Problem> Quote exactly and only this range of lines in the data below: the line that holds "def returnPlacement (c" to the line that holds "def partnerStruck (s", both included.
──────── Data shown
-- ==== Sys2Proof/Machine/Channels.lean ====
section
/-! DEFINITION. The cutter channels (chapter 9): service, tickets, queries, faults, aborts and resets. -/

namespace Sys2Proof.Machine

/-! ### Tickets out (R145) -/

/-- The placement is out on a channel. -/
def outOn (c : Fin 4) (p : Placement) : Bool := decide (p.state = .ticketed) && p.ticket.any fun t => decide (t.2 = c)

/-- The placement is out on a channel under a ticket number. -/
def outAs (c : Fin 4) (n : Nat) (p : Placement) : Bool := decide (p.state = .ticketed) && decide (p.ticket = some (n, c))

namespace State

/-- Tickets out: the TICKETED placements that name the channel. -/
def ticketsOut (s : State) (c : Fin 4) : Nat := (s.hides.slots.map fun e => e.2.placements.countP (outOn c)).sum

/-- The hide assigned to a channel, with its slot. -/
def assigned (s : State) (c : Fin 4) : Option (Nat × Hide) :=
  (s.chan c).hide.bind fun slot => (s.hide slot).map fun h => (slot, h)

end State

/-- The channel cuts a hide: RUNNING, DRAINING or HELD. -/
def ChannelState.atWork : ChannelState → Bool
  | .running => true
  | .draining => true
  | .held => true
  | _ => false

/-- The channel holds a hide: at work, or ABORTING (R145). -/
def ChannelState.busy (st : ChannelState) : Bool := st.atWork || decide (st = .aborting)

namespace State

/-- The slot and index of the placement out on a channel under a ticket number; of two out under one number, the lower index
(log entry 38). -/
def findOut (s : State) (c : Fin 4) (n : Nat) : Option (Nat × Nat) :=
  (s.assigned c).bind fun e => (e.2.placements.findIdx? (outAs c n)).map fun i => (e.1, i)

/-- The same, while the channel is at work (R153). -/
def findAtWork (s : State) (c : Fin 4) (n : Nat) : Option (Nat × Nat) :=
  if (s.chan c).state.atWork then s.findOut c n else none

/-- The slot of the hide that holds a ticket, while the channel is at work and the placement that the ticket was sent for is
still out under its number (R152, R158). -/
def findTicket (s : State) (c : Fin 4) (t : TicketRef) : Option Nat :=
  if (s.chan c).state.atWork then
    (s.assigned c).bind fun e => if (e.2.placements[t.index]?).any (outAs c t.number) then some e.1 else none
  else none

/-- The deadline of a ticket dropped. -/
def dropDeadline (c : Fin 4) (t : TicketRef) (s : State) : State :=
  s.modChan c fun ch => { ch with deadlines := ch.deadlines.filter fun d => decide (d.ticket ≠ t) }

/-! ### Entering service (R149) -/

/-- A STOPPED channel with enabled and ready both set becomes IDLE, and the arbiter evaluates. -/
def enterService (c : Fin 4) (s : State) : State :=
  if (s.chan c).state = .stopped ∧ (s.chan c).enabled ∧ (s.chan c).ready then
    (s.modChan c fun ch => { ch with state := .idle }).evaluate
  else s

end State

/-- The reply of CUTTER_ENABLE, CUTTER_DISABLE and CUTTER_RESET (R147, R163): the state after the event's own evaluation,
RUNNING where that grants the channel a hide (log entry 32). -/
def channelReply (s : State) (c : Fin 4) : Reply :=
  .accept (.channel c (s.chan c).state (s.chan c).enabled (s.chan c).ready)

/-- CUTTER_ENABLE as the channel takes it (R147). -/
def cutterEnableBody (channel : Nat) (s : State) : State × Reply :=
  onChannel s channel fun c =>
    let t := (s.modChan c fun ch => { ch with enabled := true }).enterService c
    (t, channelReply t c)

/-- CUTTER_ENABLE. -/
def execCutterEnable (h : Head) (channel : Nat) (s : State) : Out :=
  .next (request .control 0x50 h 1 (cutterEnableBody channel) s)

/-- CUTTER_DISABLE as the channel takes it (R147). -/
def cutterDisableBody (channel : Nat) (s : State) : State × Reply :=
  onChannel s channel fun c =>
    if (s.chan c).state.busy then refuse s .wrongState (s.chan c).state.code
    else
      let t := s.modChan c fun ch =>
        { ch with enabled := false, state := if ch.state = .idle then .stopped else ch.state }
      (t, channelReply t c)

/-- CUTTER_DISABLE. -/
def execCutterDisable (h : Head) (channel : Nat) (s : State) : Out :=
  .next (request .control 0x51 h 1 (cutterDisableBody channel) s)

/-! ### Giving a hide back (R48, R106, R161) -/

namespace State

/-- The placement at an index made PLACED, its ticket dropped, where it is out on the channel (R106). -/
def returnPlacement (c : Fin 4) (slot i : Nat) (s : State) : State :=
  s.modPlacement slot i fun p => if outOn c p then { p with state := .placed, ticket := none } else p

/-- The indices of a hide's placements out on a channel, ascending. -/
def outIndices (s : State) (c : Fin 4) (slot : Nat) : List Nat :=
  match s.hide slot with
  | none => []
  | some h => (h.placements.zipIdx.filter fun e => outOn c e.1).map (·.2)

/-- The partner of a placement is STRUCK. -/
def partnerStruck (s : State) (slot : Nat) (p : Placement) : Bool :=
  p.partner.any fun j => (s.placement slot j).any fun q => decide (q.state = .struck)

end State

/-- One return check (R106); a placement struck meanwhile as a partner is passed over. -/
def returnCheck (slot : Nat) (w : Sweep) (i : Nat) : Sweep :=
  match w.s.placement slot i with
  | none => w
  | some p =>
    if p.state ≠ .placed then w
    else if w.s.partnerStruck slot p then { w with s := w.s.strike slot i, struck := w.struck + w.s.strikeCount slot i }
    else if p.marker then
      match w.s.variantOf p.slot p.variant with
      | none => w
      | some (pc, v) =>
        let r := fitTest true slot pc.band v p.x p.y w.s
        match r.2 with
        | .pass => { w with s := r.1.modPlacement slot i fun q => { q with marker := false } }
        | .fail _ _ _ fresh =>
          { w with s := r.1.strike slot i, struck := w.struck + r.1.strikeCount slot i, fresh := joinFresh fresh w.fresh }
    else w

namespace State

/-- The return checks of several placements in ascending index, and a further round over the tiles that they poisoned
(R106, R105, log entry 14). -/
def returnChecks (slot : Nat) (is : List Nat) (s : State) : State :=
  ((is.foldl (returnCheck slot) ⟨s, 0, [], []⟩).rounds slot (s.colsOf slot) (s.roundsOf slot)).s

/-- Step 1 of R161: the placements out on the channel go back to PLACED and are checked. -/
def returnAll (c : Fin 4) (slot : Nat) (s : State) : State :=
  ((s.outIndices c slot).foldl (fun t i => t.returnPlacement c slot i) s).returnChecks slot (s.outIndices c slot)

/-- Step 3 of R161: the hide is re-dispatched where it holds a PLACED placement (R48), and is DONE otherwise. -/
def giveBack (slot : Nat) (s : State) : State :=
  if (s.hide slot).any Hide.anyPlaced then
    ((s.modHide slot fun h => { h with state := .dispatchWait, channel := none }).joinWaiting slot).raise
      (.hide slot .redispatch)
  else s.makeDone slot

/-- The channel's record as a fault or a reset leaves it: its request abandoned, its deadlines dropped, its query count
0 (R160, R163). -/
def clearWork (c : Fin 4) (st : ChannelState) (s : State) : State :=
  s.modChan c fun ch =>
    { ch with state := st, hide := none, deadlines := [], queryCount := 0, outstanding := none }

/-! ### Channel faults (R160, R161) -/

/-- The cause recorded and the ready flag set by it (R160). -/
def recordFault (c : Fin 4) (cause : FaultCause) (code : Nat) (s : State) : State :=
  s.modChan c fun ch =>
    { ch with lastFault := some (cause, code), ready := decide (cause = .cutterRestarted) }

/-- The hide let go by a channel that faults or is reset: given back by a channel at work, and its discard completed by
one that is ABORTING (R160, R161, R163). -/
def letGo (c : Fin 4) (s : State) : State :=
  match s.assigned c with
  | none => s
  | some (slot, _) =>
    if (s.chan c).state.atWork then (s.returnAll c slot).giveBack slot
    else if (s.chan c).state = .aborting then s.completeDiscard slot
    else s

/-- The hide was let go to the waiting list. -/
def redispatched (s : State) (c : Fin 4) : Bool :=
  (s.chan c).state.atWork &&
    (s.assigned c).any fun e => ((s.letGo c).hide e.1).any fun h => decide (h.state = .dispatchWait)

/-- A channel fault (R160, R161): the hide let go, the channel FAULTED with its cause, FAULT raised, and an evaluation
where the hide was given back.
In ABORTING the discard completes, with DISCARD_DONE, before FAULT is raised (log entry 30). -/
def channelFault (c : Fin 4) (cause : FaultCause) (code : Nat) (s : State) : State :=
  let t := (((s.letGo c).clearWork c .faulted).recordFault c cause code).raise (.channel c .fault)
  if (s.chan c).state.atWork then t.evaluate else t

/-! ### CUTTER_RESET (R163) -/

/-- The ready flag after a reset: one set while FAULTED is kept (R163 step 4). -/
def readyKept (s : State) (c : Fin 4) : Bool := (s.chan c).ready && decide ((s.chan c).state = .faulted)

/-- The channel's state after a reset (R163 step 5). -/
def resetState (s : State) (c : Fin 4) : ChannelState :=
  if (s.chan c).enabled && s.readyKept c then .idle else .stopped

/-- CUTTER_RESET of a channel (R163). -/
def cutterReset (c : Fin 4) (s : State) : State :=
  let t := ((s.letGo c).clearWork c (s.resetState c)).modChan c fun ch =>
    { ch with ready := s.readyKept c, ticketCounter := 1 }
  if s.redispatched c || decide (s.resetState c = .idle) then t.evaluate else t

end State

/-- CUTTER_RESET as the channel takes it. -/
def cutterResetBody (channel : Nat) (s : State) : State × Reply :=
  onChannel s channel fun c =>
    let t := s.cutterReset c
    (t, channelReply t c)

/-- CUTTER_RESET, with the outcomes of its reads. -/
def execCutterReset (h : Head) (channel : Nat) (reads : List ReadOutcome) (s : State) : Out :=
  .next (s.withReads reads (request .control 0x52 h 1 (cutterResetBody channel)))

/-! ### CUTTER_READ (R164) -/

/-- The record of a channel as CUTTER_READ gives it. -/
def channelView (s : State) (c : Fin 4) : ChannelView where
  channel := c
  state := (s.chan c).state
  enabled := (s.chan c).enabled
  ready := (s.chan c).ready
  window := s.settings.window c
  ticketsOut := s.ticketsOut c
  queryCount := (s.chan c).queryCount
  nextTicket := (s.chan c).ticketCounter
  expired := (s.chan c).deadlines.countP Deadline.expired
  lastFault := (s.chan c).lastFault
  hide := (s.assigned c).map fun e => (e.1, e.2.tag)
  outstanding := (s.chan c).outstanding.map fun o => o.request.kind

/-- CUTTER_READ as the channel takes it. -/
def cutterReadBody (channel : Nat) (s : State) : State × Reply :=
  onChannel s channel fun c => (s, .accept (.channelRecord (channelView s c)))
────────────────
Expected answer>
def returnPlacement (c : Fin 4) (slot i : Nat) (s : State) : State :=
  s.modPlacement slot i fun p => if outOn c p then { p with state := .placed, ticket := none } else p

/-- The indices of a hide's placements out on a channel, ascending. -/
def outIndices (s : State) (c : Fin 4) (slot : Nat) : List Nat :=
  match s.hide slot with
  | none => []
  | some h => (h.placements.zipIdx.filter fun e => outOn c e.1).map (·.2)

/-- The partner of a placement is STRUCK. -/
def partnerStruck (s : State) (slot : Nat) (p : Placement) : Bool :=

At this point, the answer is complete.